## Assignment
Transcribe the records below exactly, from their first line through the line containing "def execTimerWrap (n". Omit every line after it.
Segment Start: Source data
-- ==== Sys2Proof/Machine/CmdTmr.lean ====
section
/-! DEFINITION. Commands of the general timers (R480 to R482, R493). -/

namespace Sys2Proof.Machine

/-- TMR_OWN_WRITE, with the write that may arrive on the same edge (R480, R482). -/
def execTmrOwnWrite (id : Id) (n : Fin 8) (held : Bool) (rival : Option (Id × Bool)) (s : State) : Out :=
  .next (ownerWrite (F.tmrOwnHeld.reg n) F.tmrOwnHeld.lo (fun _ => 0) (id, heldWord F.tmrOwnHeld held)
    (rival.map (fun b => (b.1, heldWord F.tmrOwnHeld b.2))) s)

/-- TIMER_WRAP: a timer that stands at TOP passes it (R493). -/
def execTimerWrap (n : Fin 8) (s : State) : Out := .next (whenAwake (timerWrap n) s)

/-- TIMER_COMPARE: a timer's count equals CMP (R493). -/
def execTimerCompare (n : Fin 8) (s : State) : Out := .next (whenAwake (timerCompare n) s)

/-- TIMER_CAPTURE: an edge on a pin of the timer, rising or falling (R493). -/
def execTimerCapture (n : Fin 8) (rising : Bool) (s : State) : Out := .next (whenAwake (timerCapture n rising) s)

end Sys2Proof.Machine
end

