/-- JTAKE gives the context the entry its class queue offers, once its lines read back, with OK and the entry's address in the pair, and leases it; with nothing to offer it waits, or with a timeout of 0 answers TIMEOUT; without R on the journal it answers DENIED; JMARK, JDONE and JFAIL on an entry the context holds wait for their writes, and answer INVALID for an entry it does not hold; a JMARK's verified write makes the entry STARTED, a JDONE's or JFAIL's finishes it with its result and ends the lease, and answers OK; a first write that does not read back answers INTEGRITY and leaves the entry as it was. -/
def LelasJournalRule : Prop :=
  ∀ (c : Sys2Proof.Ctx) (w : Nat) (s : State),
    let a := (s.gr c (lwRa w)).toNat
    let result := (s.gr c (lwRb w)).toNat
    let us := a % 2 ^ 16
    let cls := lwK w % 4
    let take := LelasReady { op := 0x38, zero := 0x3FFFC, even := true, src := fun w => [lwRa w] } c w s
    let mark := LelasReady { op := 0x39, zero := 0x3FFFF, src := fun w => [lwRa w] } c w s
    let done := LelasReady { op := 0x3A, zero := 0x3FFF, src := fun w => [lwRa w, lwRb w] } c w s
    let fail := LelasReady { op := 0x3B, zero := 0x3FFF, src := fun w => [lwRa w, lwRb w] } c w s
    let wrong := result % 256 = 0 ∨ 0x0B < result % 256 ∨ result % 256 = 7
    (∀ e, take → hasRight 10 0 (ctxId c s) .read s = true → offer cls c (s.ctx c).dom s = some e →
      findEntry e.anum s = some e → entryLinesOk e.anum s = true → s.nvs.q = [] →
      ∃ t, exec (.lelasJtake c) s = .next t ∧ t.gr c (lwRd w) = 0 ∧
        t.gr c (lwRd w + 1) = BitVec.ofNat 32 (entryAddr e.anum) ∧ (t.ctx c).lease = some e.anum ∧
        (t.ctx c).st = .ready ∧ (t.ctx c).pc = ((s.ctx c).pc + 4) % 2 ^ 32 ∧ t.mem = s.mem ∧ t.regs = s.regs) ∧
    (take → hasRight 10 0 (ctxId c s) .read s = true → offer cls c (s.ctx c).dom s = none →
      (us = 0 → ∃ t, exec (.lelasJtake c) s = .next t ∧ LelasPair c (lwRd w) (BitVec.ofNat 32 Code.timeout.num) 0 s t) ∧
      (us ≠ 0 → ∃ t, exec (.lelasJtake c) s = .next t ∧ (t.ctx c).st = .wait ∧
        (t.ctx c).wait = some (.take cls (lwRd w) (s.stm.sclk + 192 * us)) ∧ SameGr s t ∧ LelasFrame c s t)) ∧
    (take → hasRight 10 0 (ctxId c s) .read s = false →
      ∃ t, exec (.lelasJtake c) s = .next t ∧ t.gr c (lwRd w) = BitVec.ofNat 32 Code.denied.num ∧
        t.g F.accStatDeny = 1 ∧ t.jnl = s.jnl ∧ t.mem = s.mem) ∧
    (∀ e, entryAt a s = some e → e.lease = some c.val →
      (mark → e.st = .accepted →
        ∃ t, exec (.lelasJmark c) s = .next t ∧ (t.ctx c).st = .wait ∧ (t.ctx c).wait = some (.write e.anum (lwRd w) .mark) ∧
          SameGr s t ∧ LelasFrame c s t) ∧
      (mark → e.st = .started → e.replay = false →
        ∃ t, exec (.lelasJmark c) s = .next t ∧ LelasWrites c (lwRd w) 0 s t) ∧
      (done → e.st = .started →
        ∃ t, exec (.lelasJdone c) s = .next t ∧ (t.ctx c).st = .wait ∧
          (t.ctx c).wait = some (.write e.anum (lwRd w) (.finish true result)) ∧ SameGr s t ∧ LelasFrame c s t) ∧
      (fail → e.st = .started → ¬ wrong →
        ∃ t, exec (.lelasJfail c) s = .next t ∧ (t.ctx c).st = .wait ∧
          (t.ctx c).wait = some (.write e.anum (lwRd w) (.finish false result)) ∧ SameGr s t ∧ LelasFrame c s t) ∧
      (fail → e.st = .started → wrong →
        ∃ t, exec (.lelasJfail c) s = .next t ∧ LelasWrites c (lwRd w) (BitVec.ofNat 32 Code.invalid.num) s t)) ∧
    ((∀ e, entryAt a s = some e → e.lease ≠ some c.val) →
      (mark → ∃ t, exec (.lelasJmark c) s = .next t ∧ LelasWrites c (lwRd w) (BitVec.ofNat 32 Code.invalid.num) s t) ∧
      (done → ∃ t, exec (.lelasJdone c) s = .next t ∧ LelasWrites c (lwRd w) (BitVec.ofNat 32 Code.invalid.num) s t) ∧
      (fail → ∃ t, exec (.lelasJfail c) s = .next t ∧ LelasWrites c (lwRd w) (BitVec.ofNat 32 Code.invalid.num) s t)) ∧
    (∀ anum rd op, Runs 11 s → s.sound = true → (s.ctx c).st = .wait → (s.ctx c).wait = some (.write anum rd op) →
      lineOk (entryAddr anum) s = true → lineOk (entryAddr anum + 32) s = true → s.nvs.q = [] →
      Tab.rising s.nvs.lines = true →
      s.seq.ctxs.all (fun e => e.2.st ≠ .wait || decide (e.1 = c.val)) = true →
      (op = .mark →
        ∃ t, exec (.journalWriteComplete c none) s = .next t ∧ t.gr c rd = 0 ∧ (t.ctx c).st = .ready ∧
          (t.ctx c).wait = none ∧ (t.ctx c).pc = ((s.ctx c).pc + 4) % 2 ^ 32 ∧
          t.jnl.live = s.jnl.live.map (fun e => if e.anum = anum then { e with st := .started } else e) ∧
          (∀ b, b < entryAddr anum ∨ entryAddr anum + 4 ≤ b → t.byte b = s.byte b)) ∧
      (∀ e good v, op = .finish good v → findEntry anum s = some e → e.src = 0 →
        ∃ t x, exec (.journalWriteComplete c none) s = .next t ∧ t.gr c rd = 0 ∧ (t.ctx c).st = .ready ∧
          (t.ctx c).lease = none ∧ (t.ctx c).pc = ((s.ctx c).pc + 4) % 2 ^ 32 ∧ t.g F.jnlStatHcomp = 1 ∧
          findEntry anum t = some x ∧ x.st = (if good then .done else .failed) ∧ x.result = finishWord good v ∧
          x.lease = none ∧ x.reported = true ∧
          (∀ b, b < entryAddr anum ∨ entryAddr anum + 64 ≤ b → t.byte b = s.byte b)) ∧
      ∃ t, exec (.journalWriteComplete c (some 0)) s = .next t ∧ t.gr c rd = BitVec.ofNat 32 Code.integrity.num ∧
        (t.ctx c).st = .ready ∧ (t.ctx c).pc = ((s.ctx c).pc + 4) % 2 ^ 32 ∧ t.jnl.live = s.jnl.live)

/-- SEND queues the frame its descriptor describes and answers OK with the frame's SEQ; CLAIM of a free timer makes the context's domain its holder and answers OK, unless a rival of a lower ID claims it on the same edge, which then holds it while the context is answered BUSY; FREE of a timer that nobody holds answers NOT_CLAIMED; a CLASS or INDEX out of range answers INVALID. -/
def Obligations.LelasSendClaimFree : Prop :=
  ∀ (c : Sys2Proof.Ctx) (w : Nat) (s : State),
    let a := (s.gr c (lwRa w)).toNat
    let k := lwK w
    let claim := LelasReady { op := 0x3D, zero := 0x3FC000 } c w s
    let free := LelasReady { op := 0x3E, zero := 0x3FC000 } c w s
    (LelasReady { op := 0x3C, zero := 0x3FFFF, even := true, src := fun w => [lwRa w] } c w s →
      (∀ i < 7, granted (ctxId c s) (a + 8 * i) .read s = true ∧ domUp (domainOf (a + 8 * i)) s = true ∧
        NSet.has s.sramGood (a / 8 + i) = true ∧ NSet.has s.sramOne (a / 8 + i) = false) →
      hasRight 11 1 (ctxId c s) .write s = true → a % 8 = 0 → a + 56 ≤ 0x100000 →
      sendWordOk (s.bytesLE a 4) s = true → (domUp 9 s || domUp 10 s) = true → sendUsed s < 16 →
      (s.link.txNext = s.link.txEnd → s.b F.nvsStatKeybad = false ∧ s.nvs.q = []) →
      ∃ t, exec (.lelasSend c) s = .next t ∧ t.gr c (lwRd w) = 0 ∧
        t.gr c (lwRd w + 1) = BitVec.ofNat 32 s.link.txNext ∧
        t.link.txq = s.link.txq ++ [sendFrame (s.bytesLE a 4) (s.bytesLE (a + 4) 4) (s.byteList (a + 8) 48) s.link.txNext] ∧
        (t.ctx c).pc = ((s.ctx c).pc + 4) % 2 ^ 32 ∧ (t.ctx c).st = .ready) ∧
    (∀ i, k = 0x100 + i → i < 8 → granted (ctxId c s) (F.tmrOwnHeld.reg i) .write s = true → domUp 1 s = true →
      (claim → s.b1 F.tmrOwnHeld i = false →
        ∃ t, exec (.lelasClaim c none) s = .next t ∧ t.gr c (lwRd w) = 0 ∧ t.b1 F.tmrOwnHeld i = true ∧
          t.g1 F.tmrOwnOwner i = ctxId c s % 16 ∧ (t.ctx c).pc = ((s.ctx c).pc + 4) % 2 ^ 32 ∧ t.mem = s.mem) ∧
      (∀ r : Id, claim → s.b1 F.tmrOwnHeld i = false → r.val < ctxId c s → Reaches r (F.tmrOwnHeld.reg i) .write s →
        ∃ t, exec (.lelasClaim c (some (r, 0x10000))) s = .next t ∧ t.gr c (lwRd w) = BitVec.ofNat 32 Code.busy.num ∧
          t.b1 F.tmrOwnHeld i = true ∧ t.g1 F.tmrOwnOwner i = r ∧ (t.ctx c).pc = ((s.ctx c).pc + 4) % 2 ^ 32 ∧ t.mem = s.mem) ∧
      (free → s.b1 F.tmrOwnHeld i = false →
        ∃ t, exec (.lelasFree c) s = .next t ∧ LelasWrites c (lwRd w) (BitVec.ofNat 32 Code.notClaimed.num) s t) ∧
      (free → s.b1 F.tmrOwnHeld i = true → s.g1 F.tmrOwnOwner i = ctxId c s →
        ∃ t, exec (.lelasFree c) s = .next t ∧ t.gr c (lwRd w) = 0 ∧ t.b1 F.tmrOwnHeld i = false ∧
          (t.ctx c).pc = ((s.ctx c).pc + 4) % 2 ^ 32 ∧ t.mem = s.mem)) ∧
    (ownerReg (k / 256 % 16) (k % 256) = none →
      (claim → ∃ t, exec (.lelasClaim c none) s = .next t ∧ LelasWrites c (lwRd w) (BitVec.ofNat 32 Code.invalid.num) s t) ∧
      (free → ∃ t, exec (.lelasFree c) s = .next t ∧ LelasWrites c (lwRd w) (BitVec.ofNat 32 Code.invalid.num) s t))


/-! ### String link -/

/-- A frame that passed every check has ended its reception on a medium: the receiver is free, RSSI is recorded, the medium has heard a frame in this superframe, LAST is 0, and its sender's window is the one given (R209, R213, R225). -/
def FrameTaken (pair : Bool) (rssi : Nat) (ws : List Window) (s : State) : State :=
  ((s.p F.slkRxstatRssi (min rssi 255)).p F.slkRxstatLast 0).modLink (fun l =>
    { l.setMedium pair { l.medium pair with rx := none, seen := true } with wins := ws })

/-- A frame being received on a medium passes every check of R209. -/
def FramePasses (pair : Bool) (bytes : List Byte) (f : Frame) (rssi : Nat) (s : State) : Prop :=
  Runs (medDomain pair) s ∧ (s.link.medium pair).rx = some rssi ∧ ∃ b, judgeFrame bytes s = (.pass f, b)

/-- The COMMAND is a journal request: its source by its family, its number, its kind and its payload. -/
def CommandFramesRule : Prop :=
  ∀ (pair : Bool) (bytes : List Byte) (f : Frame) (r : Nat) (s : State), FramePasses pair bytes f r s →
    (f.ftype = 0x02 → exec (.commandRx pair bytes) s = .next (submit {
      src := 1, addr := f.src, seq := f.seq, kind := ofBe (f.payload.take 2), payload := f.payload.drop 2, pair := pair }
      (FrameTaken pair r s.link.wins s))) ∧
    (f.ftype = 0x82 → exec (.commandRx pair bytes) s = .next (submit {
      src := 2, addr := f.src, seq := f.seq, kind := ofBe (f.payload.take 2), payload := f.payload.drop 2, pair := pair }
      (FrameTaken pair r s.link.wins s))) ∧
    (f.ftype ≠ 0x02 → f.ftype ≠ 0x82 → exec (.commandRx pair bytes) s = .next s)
Segment End: Source data
## Reply
-- ==== Sys2Proof/Machine/CmdTmr.lean ====
section
/-! DEFINITION. Commands of the general timers (R480 to R482, R493). -/

namespace Sys2Proof.Machine

/-- TMR_OWN_WRITE, with the write that may arrive on the same edge (R480, R482). -/
def execTmrOwnWrite (id : Id) (n : Fin 8) (held : Bool) (rival : Option (Id × Bool)) (s : State) : Out :=
  .next (ownerWrite (F.tmrOwnHeld.reg n) F.tmrOwnHeld.lo (fun _ => 0) (id, heldWord F.tmrOwnHeld held)
    (rival.map (fun b => (b.1, heldWord F.tmrOwnHeld b.2))) s)

/-- TIMER_WRAP: a timer that stands at TOP passes it (R493). -/
def execTimerWrap (n : Fin 8) (s : State) : Out := .next (whenAwake (timerWrap n) s)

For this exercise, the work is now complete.